-- ==== Sys2Proof/Machine/Hub.lean ====
section
/-! DEFINITION. Stores to the hub's registers: contexts and partitions (R294), roots (R296), event frames (R315, R375),
the package number (R400), and the fields without a behaviour of their own. -/

namespace Sys2Proof.Machine

/-- The bytes that a store of size bytes of v writes, each with its offset from off. -/
def storeBytes (off size : Nat) (v : Word) : List (Nat × Nat) :=
  (List.range size).map (fun i => (off + i, v.toNat / 256 ^ i % 256))

/-- An old byte with the bits of a mask replaced. -/
def maskByte (old new mask : Nat) : Nat := (old &&& (255 - mask)) ||| (new &&& mask)

/-- The hub's bytes from base on after a store: of each byte, the bits of its mask. -/
def State.ioMasked (s : State) (base : Nat) (mask : Nat → Nat) (bs : List (Nat × Nat)) : State :=
  bs.foldl (fun s b => s.ioWrite (base + b.1) 1 (maskByte (s.ioRead (base + b.1) 1) b.2 (mask b.1))) s

/-- A field of n bytes at offset lo, as it reads after a store of size bytes of v at offset off. -/
def State.merged (s : State) (base lo n off size : Nat) (v : Word) : Nat :=
  leRead (s.ioMasked base (fun _ => 255) (storeBytes off size v)).io (base + lo) n

/-! ## Contexts (R281, R294) -/

/-- An entry of the context table that is refused before its depot is read. -/
def ctxRefused (depot drecs callring part : Nat) : Bool :=
  (depot != 0 && (depot % 64 != 0 || drecs == 0 || decide (4096 < drecs))) || callring % 64 != 0 || decide (15 < part)

/-- The depot read through the context's table, record by record; none when a record cannot be read. -/
def State.readDepot (s : State) (c base : Nat) : Nat → Option (List (List Byte)) × State
  | 0 => (some [], s)
  | n + 1 =>
    match s.hubRead c base 64 with
    | (.error _, s) => (none, s)
    | (.ok b, s) =>
      match s.readDepot c (base + 64) n with
      | (none, s) => (none, s)
      | (some bs, s) => (some (b :: bs), s)

/-- Records from number i on, each IDLE, with no arm or completion counted (R294). -/
def State.fillDepot (s : State) (c : Nat) : Nat → List (List Byte) → State
  | _, [] => s
  | i, b :: bs => (s.setDepot c i { bytes := b }).fillDepot c (i + 1) bs

/-- The records of a context are IDLE again: those that were READY have no launch to be placed (R294). -/
def State.dropReady (s : State) (c : Nat) : State :=
  { s with launches := s.launches.filter (fun l => !(l.2.ctx == c && l.2.record.isSome && !l.2.begun)) }

/-- CONTEXT_REGISTER: a store of 1 to CVALID. -/
def execContextRegister (c : Nat) (s : State) : Out :=
  onPackage s fun s =>
    let e := 0x08F100000000 + 128 * c
    let depot := s.ioRead e 8
    let drecs := s.ioRead (e + 8) 2
    let ring := s.ioRead (e + 16) 8
    let part := s.ioRead (e + 24) 1
    let refuse := fun (s : State) => (s.setCtx c { s.ctx c with valid := false }).ioWrite (e + 25) 1 0
    if 256 ≤ c then .next s
    else if ctxRefused depot drecs ring part then .next (refuse s)
    else
      let n := if depot = 0 then 0 else drecs
      match s.readDepot c depot n with
      | (none, s) => .next (refuse s)
      | (some bs, s) =>
        let x : Ctx := { s.ctx c with
          valid := true, depot := BitVec.ofNat 64 depot, drecs := n, callring := BitVec.ofNat 64 ring, part := part }
        .next ((((s.dropReady c).setCtx c x).fillDepot c 0 bs).ioWrite (e + 25) 1 1)

/-- A record of the context is READY or RUNNING. -/
def State.ctxBusy (s : State) (c : Nat) : Bool :=
  (List.range (s.ctx c).drecs).any (fun i => (s.depot c i).st == .ready || (s.depot c i).st == .running)

/-- CONTEXT_UNREGISTER: a store of 0 to CVALID, refused while a record is READY or RUNNING. -/
def execContextUnregister (c : Nat) (s : State) : Out :=
  onPackage s fun s =>
    if 256 ≤ c ∨ s.ctxBusy c = true then .next s
    else .next ((s.setCtx c { s.ctx c with valid := false }).ioWrite (0x08F100000000 + 128 * c + 25) 1 0)

/-! ## Partitions (R294) -/

/-- A store that changes the map of partition p to m is ignored: a tile would be in two partitions, or a tile of the map
holds a running launch. -/
def State.mapRefused (s : State) (p m : Nat) : Bool :=
  let b := 0x08F10000C000
  (List.range 16).any (fun q => q != p && (s.ioRead (b + 128 * q) 64 &&& m) != 0)
    || (m != s.ioRead (b + 128 * p) 64 && (s.partition p).any (fun t => (s.tile t).launch.isSome))

/-- PARTITION_WRITE: a store of size bytes at offset off of entry p. -/
def execPartitionWrite (p : Nat) (off : Nat) (size : Nat) (v : Word) (s : State) : Out :=
  onPackage s fun s =>
    let b := 0x08F10000C000 + 128 * p
    if 16 ≤ p ∨ (off < 64 ∧ s.mapRefused p (s.merged b 0 64 off size v) = true) then .next s
    else .next (s.ioMasked b (fun i => if i < 66 then 255 else 0) (storeBytes off size v))

/-! ## Roots (R296) -/

/-- The address of the root entry that holds an address of a root frame. -/
def rootEntry (pa : Nat) : Option Nat :=
  let f := pa / 0x10000
  let off := pa % 0x10000
  if (0x08FF0000 ≤ f ∧ f < 0x08FF0010 ∧ off < 16) ∨ (0x08FC0000 ≤ f ∧ f < 0x08FC0004 ∧ off < 16)
      ∨ (f = 0x08FD0000 ∧ off < 4096) then some (pa / 16 * 16) else none

/-- ROOT_WRITE: a store that leaves a bit set that must be zero is ignored. -/
def execRootWrite (pa : Nat) (size : Nat) (v : Word) (s : State) : Out :=
  onPackage s fun s =>
    match rootEntry pa with
    | none => .next s
    | some e =>
      if s.merged e 0 2 (pa - e) size v ≠ 0 ∨ s.merged e 10 6 (pa - e) size v ≠ 0 then .next s
      else .next (s.ioMasked e (fun _ => 255) (storeBytes (pa - e) size v))

/-! ## Event frames (R315, R375) -/

/-- ICORE after a store: a core that is not the kernel's, and any store in MONITOR's frame, leave it. -/
def icoreAfter (kn : Kernel) (old new : Nat) : Nat :=
  let c := new % 32
  if kn ≠ .monitor ∧ c < Config.mgmtCore ∧ Config.gcoreKernel c = kn then c else old

/-- EVENT_FRAME_WRITE: a store of size bytes at offset off of the kernel's waybill event frame, by that kernel or by
MONITOR. -/
def execEventFrameWrite (kn : Kernel) (byMonitor : Bool) (off : Nat) (size : Nat) (v : Word) (s : State) : Out :=
  onPackage s fun s =>
    let b := 0x08FE00000000 + kn.code * 0x10000
    let mask := fun i =>
      if i < 16 then 255 else if byMonitor = true ∧ (i = 32 ∨ i = 34) then 255
      else if byMonitor = true ∧ (i = 33 ∨ i = 35) then 3 else 0
    let bs := storeBytes off size v
    let s := s.ioMasked b mask bs
    match bs.find? (fun x => x.1 == 36) with
    | none => .next s
    | some x => .next (s.ioWrite (b + 36) 1 (icoreAfter kn (s.ioRead (b + 36) 1) x.2))

/-! ## The package number (R390, R400) -/

/-- BOOTOK has been set since the last reset. -/
def State.bootok (s : State) : Bool := s.ioRead 0x08F400000001 1 / 8 % 2 == 1

/-- PKGNUM_WRITE: the eight bytes of PKGNUM as a store leaves them. -/
def execPkgnumWrite (v : Word) (s : State) : Out :=
  onLit s fun s => if s.bootok then .next s else .next (s.ioWrite 0x08F400000008 8 (v.toNat % 2 ^ 13))

/-! ## Fields without a behaviour of their own -/

/-- The bits of byte off of hub frame f that a store writes: those of a field that software writes and that nothing
else happens to. -/
def plainMask (f off : Nat) : Nat :=
  if f = 0x08F00000 then if off < 0x8000 ∧ off % 32 < 11 then 255 else 0
  else if f = 0x08F10000 then
    if off < 0x8000 then if off % 128 < 10 ∨ (16 ≤ off % 128 ∧ off % 128 < 25) then 255 else 0
    else if off < 0x8080 then if off % 8 = 0 then 255 else if off % 8 = 1 then 1 else 0
    else 0
  else if f = 0x08F10001 then
    if 0x2000 ≤ off then 0 else if off % 8 < 3 then 255 else if off % 8 = 3 then 0x3F else 0
  else if f = 0x08F20000 then if off < 8 then 255 else 0
  else if f = 0x08F50000 then if 16 ≤ off ∧ off < 22 then 255 else 0
  else if 0x08F60000 ≤ f ∧ f < 0x08F60003 then if off < 16 then 255 else 0
  else if f = 0x08F80000 then if off < 0x800 then 255 else 0
  else if f = 0x08FA0000 then if off < 20 then 255 else 0
  else if 0x08FB0000 ≤ f ∧ f < 0x08FB0010 then if off = 8 ∨ off = 9 then 255 else 0
  else 0

/-- A switch frame whose switch is armed or in progress: INCTX is kept (R331). -/
def State.switchBusy (s : State) (f : Nat) : Bool :=
  decide (0x08FB0000 ≤ f ∧ f < 0x08FB0010) && (s.switch? (f - 0x08FB0000)).isSome

/-- The plain effect of a store to a hub frame. -/
def State.plainStore (s : State) (pa size : Nat) (v : Word) : State :=
  let f := pa / 0x10000
  if s.switchBusy f then s
  else s.ioMasked (f * 0x10000) (plainMask f) (storeBytes (pa % 0x10000) size v)

/-- HUB_REGISTER_WRITE. -/
def execHubRegisterWrite (pa : Nat) (size : Nat) (v : Word) (s : State) : Out :=
  onLit s fun s => .next (s.plainStore pa size v)

end Sys2Proof.Machine
end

· · ·

• ABOUT THIS EXERCISE
Which lines in the data above hold the string "IDLE"? Return each of them.

• RESULT FOR THIS EXERCISE
/-- Records from number i on, each IDLE, with no arm or completion counted (R294). -/
/-- The records of a context are IDLE again: those that were READY have no launch to be placed (R294). -/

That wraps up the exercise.